Task = Go through the lines below and retype each one exactly.
------------------------------------
/-- R444, R446, R447, R452, R508: the power bounds and the allocation. A submission commits where its bounds are in range and is
refused otherwise, and it waits while the power-management core is down; an allocation lies between floor and ceiling of each
domain and within the cap less 400 W; a rise of a clock waits for its rail; energy is counted; the phase table keeps 4,096 keys.
-/
def Obligations.PowerAllocation : Prop :=
  (∀ (s : State) (w : BitVec 32), w.getLsbD 0 = false → Gives (.pwrApply w) s fun d => d = s.dev) ∧
  (∀ (s : State) (w : BitVec 32), w.getLsbD 0 = true → s.dev.pmUp = true → s.dev.pwr.subs = [] →
    (s.dev.pwr.pend.ok = true → Gives (.pwrApply w) s fun d => d.pwr = { s.dev.pwr with bounds := s.dev.pwr.pend }) ∧
    (s.dev.pwr.pend.ok = false → Gives (.pwrApply w) s fun d => d.pwr = { s.dev.pwr with refused := true })) ∧
  (∀ (s : State) (w : BitVec 32), w.getLsbD 0 = true → s.dev.pmUp = true → Gives (.pwrApply w) s fun d =>
    d = (s.dev.pwr.subs ++ [s.dev.pwr.pend]).foldl (fun d b => commitBounds b d) (s.dev.onPwr fun p => { p with subs := [] })) ∧
  (∀ (s : State) (w : BitVec 32), w.getLsbD 0 = true → s.dev.pmUp = false →
    Gives (.pwrApply w) s fun d => d.pwr = { s.dev.pwr with subs := s.dev.pwr.subs ++ [s.dev.pwr.pend] }) ∧
  (∀ (s : State), s.dev.pmUp = true → Gives .powerAllocation s fun d =>
    let b := s.dev.pwr.bounds
    let al := allocate b s.dev.demand
    d.pwr.alloc = [(0, al 0 - s.dev.pwr.overDraw), (1, al 1), (2, al 2)] ∧ d.pwr.bounds = b ∧
    (b.ok = true → al 0 + al 1 + al 2 + 400 ≤ b.cap.toNat ∧ ∀ i, i < 3 → b.floor i ≤ al i ∧ al i ≤ b.ceil i)) ∧
  (∀ (s : State) (uj : Nat), s.dev.pmUp = false → exec .powerAllocation s = .next s ∧ exec .powerEstimateTick s = .next s ∧
    exec (.pfpTelemetry uj) s = .next s ∧ exec .phaseKeyUpdate s = .next s) ∧
  (∀ (s : State) (c : Cluster), Tab.get? s.dev.pwr.request c.val = none → exec (.voltageAck c) s = .next s) ∧
  (∀ (s : State) (c : Cluster) (mv : Nat), Tab.get? s.dev.pwr.request c.val = some mv →
    Gives (.voltageAck c) s fun d => Tab.get? d.pwr.volts c.val = some mv ∧ d.pwr.request = Tab.del s.dev.pwr.request c.val ∧
      ∀ n, n / 68 = c.val → (d.core n).clock = max (s.dev.core n).clock (s.dev.core n).wanted ∧ (d.core n).wanted = 0) ∧
  (∀ (s : State), s.dev.pmUp = true →
    (Gives .powerEstimateTick s fun d => d.draws = s.dev.draws + 1 ∧ d.pwr.bounds = s.dev.pwr.bounds ∧
      let e (i : Nat) : Nat := 4 * Config.powerEstimate s.dev.draws i (Tab.getD s.dev.pwr.gains i 0)
      d.pwr.energy = s.dev.pwr.energy + BitVec.ofNat 64 (e 0 + e 1 + e 2 + 1600) ∧
      ∀ i, i < 3 → Tab.getD d.pwr.est i 0 = Tab.getD s.dev.pwr.est i 0 + e i) ∧
    (∀ uj, Gives (.pfpTelemetry uj) s fun d => d.pwr.est = [] ∧ (0 < d.pwr.overDraw ↔ 17400000 < uj) ∧
      d.pwr.overSince.isSome = d.pwr.overridden) ∧
    (s.dev.pwr.keys.length ≤ 4096 → Gives .phaseKeyUpdate s fun d => d.pwr.keys.length ≤ 4096 ∧ d.pwr.bounds = s.dev.pwr.bounds))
------------------------------------
Expected output =
/-- R444, R446, R447, R452, R508: the power bounds and the allocation. A submission commits where its bounds are in range and is
refused otherwise, and it waits while the power-management core is down; an allocation lies between floor and ceiling of each
domain and within the cap less 400 W; a rise of a clock waits for its rail; energy is counted; the phase table keeps 4,096 keys.
-/
def Obligations.PowerAllocation : Prop :=
  (∀ (s : State) (w : BitVec 32), w.getLsbD 0 = false → Gives (.pwrApply w) s fun d => d = s.dev) ∧
  (∀ (s : State) (w : BitVec 32), w.getLsbD 0 = true → s.dev.pmUp = true → s.dev.pwr.subs = [] →
    (s.dev.pwr.pend.ok = true → Gives (.pwrApply w) s fun d => d.pwr = { s.dev.pwr with bounds := s.dev.pwr.pend }) ∧
    (s.dev.pwr.pend.ok = false → Gives (.pwrApply w) s fun d => d.pwr = { s.dev.pwr with refused := true })) ∧
  (∀ (s : State) (w : BitVec 32), w.getLsbD 0 = true → s.dev.pmUp = true → Gives (.pwrApply w) s fun d =>
    d = (s.dev.pwr.subs ++ [s.dev.pwr.pend]).foldl (fun d b => commitBounds b d) (s.dev.onPwr fun p => { p with subs := [] })) ∧
  (∀ (s : State) (w : BitVec 32), w.getLsbD 0 = true → s.dev.pmUp = false →
    Gives (.pwrApply w) s fun d => d.pwr = { s.dev.pwr with subs := s.dev.pwr.subs ++ [s.dev.pwr.pend] }) ∧
  (∀ (s : State), s.dev.pmUp = true → Gives .powerAllocation s fun d =>
    let b := s.dev.pwr.bounds
    let al := allocate b s.dev.demand
    d.pwr.alloc = [(0, al 0 - s.dev.pwr.overDraw), (1, al 1), (2, al 2)] ∧ d.pwr.bounds = b ∧
    (b.ok = true → al 0 + al 1 + al 2 + 400 ≤ b.cap.toNat ∧ ∀ i, i < 3 → b.floor i ≤ al i ∧ al i ≤ b.ceil i)) ∧
  (∀ (s : State) (uj : Nat), s.dev.pmUp = false → exec .powerAllocation s = .next s ∧ exec .powerEstimateTick s = .next s ∧
    exec (.pfpTelemetry uj) s = .next s ∧ exec .phaseKeyUpdate s = .next s) ∧
  (∀ (s : State) (c : Cluster), Tab.get? s.dev.pwr.request c.val = none → exec (.voltageAck c) s = .next s) ∧
  (∀ (s : State) (c : Cluster) (mv : Nat), Tab.get? s.dev.pwr.request c.val = some mv →
    Gives (.voltageAck c) s fun d => Tab.get? d.pwr.volts c.val = some mv ∧ d.pwr.request = Tab.del s.dev.pwr.request c.val ∧
      ∀ n, n / 68 = c.val → (d.core n).clock = max (s.dev.core n).clock (s.dev.core n).wanted ∧ (d.core n).wanted = 0) ∧
  (∀ (s : State), s.dev.pmUp = true →
    (Gives .powerEstimateTick s fun d => d.draws = s.dev.draws + 1 ∧ d.pwr.bounds = s.dev.pwr.bounds ∧
      let e (i : Nat) : Nat := 4 * Config.powerEstimate s.dev.draws i (Tab.getD s.dev.pwr.gains i 0)
      d.pwr.energy = s.dev.pwr.energy + BitVec.ofNat 64 (e 0 + e 1 + e 2 + 1600) ∧
      ∀ i, i < 3 → Tab.getD d.pwr.est i 0 = Tab.getD s.dev.pwr.est i 0 + e i) ∧
    (∀ uj, Gives (.pfpTelemetry uj) s fun d => d.pwr.est = [] ∧ (0 < d.pwr.overDraw ↔ 17400000 < uj) ∧
      d.pwr.overSince.isSome = d.pwr.overridden) ∧
    (s.dev.pwr.keys.length ≤ 4096 → Gives .phaseKeyUpdate s fun d => d.pwr.keys.length ≤ 4096 ∧ d.pwr.bounds = s.dev.pwr.bounds))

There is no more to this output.